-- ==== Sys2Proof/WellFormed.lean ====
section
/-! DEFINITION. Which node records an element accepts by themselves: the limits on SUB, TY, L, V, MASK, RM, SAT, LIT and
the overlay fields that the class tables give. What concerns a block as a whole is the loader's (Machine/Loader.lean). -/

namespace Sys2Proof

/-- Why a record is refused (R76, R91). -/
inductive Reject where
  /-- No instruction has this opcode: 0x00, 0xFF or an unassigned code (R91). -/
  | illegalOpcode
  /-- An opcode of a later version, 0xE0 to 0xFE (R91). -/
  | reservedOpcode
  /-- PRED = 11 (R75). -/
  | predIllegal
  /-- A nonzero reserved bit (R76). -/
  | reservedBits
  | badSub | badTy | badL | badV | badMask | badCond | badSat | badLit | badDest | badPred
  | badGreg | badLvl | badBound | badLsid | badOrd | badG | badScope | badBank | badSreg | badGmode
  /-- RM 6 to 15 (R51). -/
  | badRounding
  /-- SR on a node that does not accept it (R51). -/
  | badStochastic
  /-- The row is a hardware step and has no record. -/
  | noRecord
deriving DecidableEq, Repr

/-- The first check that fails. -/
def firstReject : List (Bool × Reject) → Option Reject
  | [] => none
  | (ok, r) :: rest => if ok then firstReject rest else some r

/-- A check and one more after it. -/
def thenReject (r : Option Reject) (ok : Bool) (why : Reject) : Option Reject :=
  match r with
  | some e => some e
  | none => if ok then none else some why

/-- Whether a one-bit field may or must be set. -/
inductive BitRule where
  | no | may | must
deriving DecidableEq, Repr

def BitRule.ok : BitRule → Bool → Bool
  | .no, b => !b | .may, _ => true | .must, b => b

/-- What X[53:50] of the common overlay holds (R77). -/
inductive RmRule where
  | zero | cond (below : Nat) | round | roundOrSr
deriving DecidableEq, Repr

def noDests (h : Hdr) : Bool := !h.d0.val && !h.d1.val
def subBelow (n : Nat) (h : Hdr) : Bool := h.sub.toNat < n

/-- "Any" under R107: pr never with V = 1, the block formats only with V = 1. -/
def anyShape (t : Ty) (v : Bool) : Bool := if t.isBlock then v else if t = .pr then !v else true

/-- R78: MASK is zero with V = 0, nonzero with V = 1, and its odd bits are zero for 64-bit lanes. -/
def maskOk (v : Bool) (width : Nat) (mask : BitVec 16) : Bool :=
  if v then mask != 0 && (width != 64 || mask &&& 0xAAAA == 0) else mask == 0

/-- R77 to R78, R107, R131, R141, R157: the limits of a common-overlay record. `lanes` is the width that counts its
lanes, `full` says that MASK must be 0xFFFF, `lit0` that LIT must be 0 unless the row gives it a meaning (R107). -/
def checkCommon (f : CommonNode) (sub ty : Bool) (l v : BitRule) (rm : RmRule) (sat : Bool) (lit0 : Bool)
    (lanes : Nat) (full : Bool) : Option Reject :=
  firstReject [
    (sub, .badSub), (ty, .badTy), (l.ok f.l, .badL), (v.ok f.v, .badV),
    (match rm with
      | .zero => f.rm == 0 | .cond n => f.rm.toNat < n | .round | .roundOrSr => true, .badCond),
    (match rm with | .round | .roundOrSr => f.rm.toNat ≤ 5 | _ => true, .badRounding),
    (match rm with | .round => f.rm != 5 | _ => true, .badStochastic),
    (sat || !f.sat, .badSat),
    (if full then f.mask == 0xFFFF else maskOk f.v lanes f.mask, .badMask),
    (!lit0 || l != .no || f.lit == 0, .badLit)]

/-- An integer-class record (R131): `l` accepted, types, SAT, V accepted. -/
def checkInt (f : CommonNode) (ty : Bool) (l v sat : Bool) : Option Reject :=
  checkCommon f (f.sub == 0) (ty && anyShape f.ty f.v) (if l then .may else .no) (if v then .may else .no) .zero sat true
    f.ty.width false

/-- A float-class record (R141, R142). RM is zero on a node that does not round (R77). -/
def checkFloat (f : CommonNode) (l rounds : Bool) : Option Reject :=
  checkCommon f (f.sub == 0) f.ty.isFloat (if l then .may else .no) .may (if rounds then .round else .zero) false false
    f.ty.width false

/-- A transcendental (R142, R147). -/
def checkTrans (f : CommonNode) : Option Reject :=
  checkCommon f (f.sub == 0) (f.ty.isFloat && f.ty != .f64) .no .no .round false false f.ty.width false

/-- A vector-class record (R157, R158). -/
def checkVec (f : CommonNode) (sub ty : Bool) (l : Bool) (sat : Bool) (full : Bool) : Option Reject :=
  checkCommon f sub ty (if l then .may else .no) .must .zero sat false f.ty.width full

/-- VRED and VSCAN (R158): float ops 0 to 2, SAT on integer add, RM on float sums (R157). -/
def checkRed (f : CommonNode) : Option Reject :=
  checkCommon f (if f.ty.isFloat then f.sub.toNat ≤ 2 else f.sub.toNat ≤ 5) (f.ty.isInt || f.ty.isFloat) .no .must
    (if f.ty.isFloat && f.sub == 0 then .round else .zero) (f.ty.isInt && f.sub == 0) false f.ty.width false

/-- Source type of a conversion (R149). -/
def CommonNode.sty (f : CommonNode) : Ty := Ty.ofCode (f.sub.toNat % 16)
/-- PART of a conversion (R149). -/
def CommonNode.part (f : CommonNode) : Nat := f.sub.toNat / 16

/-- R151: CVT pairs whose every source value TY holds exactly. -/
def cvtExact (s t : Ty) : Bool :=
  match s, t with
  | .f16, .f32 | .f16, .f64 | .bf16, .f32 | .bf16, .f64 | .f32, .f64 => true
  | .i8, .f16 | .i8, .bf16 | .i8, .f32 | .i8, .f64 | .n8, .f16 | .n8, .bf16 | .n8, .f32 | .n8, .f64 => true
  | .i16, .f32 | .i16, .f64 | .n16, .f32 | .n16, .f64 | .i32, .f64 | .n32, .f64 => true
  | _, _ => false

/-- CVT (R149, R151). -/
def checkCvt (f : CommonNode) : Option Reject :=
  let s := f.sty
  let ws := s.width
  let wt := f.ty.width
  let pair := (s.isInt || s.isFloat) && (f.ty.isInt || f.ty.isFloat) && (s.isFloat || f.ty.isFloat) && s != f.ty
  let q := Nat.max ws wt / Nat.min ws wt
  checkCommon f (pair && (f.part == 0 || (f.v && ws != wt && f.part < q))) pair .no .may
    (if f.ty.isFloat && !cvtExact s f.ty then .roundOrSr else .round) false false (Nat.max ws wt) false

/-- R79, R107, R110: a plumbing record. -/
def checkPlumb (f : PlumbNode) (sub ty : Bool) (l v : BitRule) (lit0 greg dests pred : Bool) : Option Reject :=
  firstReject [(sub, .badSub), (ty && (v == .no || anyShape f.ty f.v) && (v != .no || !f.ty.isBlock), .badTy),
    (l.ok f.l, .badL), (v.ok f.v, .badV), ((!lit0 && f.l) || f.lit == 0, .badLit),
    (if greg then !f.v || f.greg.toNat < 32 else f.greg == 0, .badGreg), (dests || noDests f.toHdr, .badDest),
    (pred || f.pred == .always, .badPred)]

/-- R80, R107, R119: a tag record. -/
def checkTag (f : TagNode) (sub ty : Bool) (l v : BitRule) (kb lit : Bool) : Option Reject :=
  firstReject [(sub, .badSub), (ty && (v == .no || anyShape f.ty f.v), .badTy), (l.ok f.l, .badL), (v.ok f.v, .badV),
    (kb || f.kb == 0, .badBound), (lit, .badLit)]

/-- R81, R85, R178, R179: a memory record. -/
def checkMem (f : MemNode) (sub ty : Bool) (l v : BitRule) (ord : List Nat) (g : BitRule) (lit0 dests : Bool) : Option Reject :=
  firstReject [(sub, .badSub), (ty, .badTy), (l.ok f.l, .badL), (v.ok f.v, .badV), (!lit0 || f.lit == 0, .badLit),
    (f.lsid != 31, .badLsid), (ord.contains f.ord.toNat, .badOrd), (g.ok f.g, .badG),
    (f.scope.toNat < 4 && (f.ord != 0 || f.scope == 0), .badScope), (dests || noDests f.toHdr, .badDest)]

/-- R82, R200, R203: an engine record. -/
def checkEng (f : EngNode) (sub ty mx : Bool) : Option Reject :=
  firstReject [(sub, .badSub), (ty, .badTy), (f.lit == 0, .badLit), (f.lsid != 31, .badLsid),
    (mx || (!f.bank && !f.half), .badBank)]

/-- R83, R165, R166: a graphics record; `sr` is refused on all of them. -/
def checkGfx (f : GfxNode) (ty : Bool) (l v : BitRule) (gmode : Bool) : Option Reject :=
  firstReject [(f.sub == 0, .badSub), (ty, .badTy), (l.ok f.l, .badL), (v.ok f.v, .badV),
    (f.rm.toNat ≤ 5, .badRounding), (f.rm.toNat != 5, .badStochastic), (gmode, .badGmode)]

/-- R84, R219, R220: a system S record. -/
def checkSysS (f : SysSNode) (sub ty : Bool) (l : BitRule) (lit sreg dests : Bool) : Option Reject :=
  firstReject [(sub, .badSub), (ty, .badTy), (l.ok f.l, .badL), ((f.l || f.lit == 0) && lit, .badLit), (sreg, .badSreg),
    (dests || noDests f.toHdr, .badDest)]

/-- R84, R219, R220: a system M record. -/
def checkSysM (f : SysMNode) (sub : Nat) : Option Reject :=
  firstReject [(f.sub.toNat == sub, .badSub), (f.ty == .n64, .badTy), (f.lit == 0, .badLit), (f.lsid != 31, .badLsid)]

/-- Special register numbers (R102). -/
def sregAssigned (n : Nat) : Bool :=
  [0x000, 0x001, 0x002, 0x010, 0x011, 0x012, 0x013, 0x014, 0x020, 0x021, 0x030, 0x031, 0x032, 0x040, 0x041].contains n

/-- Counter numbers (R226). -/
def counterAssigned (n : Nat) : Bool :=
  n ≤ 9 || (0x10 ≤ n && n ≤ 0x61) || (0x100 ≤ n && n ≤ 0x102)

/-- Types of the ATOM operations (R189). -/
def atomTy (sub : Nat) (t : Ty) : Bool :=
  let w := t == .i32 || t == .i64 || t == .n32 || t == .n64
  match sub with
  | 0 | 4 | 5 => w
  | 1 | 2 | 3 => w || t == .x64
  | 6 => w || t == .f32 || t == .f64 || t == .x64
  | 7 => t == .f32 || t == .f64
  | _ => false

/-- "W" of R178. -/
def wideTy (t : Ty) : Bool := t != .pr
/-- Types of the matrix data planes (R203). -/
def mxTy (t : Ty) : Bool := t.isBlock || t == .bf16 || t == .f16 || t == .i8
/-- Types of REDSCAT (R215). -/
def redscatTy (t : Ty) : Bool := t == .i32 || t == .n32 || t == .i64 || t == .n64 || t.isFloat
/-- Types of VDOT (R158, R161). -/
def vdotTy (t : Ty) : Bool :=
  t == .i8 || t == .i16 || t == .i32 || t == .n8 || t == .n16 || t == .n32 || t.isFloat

★ ★ ★ ★ ★ ★ ★

**Exercise prompt:** Check each line in the listing above for the string "integer", then report how many lines contain it, with no other text.

**Solution:** 2